Supplied records:
/-! ## `setSeq` -/

@[simp] theorem State.setSeq_cfg (s : State) (r : Nat) (q : Seq) : (s.setSeq r q).cfg = s.cfg := rfl
@[simp] theorem State.setSeq_lock (s : State) (r : Nat) (q : Seq) : (s.setSeq r q).lock = s.lock := rfl
@[simp] theorem State.setSeq_wait (s : State) (r : Nat) (q : Seq) : (s.setSeq r q).wait = s.wait := rfl
@[simp] theorem State.setSeq_btn (s : State) (r : Nat) (q : Seq) : (s.setSeq r q).btn = s.btn := rfl
@[simp] theorem State.setSeq_hex (s : State) (r : Nat) (q : Seq) : (s.setSeq r q).hex = s.hex := rfl
@[simp] theorem State.setSeq_cap (s : State) (r : Nat) (q : Seq) : (s.setSeq r q).cap = s.cap := rfl
@[simp] theorem State.setSeq_env (s : State) (r : Nat) (q : Seq) : (s.setSeq r q).env = s.env := rfl
@[simp] theorem State.setSeq_clock (s : State) (r : Nat) (q : Seq) : (s.setSeq r q).clock = s.clock := rfl
@[simp] theorem State.setSeq_turn (s : State) (r : Nat) (q : Seq) : (s.setSeq r q).turn = s.turn := rfl
@[simp] theorem State.setSeq_agenda (s : State) (r : Nat) (q : Seq) : (s.setSeq r q).agenda = s.agenda := rfl
@[simp] theorem State.setSeq_wire (s : State) (r : Nat) (q : Seq) : (s.setSeq r q).wire = s.wire := rfl
@[simp] theorem State.setSeq_responses (s : State) (r : Nat) (q : Seq) : (s.setSeq r q).responses = s.responses := rfl

/-! ## `load` -/

@[simp] theorem State.load_cfg (s : State) (r : Nat) (i : Instr) : (s.load r i).cfg = s.cfg := rfl
@[simp] theorem State.load_lock (s : State) (r : Nat) (i : Instr) : (s.load r i).lock = s.lock := rfl
@[simp] theorem State.load_wait (s : State) (r : Nat) (i : Instr) : (s.load r i).wait = s.wait := rfl
@[simp] theorem State.load_btn (s : State) (r : Nat) (i : Instr) : (s.load r i).btn = s.btn := rfl
@[simp] theorem State.load_hex (s : State) (r : Nat) (i : Instr) : (s.load r i).hex = s.hex := rfl
@[simp] theorem State.load_cap (s : State) (r : Nat) (i : Instr) : (s.load r i).cap = s.cap := rfl
@[simp] theorem State.load_env (s : State) (r : Nat) (i : Instr) : (s.load r i).env = s.env := rfl
@[simp] theorem State.load_clock (s : State) (r : Nat) (i : Instr) : (s.load r i).clock = s.clock := rfl
@[simp] theorem State.load_turn (s : State) (r : Nat) (i : Instr) : (s.load r i).turn = s.turn := rfl
@[simp] theorem State.load_agenda (s : State) (r : Nat) (i : Instr) : (s.load r i).agenda = s.agenda := rfl
@[simp] theorem State.load_wire (s : State) (r : Nat) (i : Instr) : (s.load r i).wire = s.wire := rfl
@[simp] theorem State.load_responses (s : State) (r : Nat) (i : Instr) : (s.load r i).responses = s.responses := rfl

/-! ## `respond` -/

@[simp] theorem State.respond_cfg (s : State) (r : Nat) (bytes : List Byte) : (s.respond r bytes).cfg = s.cfg := rfl
@[simp] theorem State.respond_lock (s : State) (r : Nat) (bytes : List Byte) : (s.respond r bytes).lock = s.lock := rfl
@[simp] theorem State.respond_wait (s : State) (r : Nat) (bytes : List Byte) : (s.respond r bytes).wait = s.wait := rfl
@[simp] theorem State.respond_btn (s : State) (r : Nat) (bytes : List Byte) : (s.respond r bytes).btn = s.btn := rfl
@[simp] theorem State.respond_hex (s : State) (r : Nat) (bytes : List Byte) : (s.respond r bytes).hex = s.hex := rfl
@[simp] theorem State.respond_cap (s : State) (r : Nat) (bytes : List Byte) : (s.respond r bytes).cap = s.cap := rfl
@[simp] theorem State.respond_env (s : State) (r : Nat) (bytes : List Byte) : (s.respond r bytes).env = s.env := rfl
@[simp] theorem State.respond_clock (s : State) (r : Nat) (bytes : List Byte) : (s.respond r bytes).clock = s.clock := rfl
@[simp] theorem State.respond_turn (s : State) (r : Nat) (bytes : List Byte) : (s.respond r bytes).turn = s.turn := rfl
@[simp] theorem State.respond_agenda (s : State) (r : Nat) (bytes : List Byte) : (s.respond r bytes).agenda = s.agenda := rfl
@[simp] theorem State.respond_wire (s : State) (r : Nat) (bytes : List Byte) : (s.respond r bytes).wire = s.wire := rfl
@[simp] theorem State.respond_responses (s : State) (r : Nat) (bytes : List Byte) : (s.respond r bytes).responses = s.responses ++ [(r, bytes)] := rfl

/-! ## `answerIllegal` -/

@[simp] theorem State.answerIllegal_cfg (s : State) (r : Nat) : (s.answerIllegal r).cfg = s.cfg := rfl
@[simp] theorem State.answerIllegal_lock (s : State) (r : Nat) : (s.answerIllegal r).lock = s.lock := rfl
@[simp] theorem State.answerIllegal_wait (s : State) (r : Nat) : (s.answerIllegal r).wait = s.wait := rfl
@[simp] theorem State.answerIllegal_btn (s : State) (r : Nat) : (s.answerIllegal r).btn = s.btn := rfl
@[simp] theorem State.answerIllegal_hex (s : State) (r : Nat) : (s.answerIllegal r).hex = s.hex := rfl
@[simp] theorem State.answerIllegal_cap (s : State) (r : Nat) : (s.answerIllegal r).cap = s.cap := rfl
@[simp] theorem State.answerIllegal_env (s : State) (r : Nat) : (s.answerIllegal r).env = s.env := rfl
@[simp] theorem State.answerIllegal_clock (s : State) (r : Nat) : (s.answerIllegal r).clock = s.clock := rfl
@[simp] theorem State.answerIllegal_turn (s : State) (r : Nat) : (s.answerIllegal r).turn = s.turn := rfl
@[simp] theorem State.answerIllegal_agenda (s : State) (r : Nat) : (s.answerIllegal r).agenda = s.agenda := rfl
@[simp] theorem State.answerIllegal_wire (s : State) (r : Nat) : (s.answerIllegal r).wire = s.wire := rfl
@[simp] theorem State.answerIllegal_responses (s : State) (r : Nat) : (s.answerIllegal r).responses = s.responses ++ [(r, [statusIllegal])] := rfl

Task goal: Pull every line containing "List" from the material above.

Task solution:
@[simp] theorem State.respond_cfg (s : State) (r : Nat) (bytes : List Byte) : (s.respond r bytes).cfg = s.cfg := rfl
@[simp] theorem State.respond_lock (s : State) (r : Nat) (bytes : List Byte) : (s.respond r bytes).lock = s.lock := rfl
@[simp] theorem State.respond_wait (s : State) (r : Nat) (bytes : List Byte) : (s.respond r bytes).wait = s.wait := rfl
@[simp] theorem State.respond_btn (s : State) (r : Nat) (bytes : List Byte) : (s.respond r bytes).btn = s.btn := rfl
@[simp] theorem State.respond_hex (s : State) (r : Nat) (bytes : List Byte) : (s.respond r bytes).hex = s.hex := rfl
@[simp] theorem State.respond_cap (s : State) (r : Nat) (bytes : List Byte) : (s.respond r bytes).cap = s.cap := rfl
@[simp] theorem State.respond_env (s : State) (r : Nat) (bytes : List Byte) : (s.respond r bytes).env = s.env := rfl
@[simp] theorem State.respond_clock (s : State) (r : Nat) (bytes : List Byte) : (s.respond r bytes).clock = s.clock := rfl
@[simp] theorem State.respond_turn (s : State) (r : Nat) (bytes : List Byte) : (s.respond r bytes).turn = s.turn := rfl
@[simp] theorem State.respond_agenda (s : State) (r : Nat) (bytes : List Byte) : (s.respond r bytes).agenda = s.agenda := rfl
@[simp] theorem State.respond_wire (s : State) (r : Nat) (bytes : List Byte) : (s.respond r bytes).wire = s.wire := rfl
@[simp] theorem State.respond_responses (s : State) (r : Nat) (bytes : List Byte) : (s.respond r bytes).responses = s.responses ++ [(r, bytes)] := rfl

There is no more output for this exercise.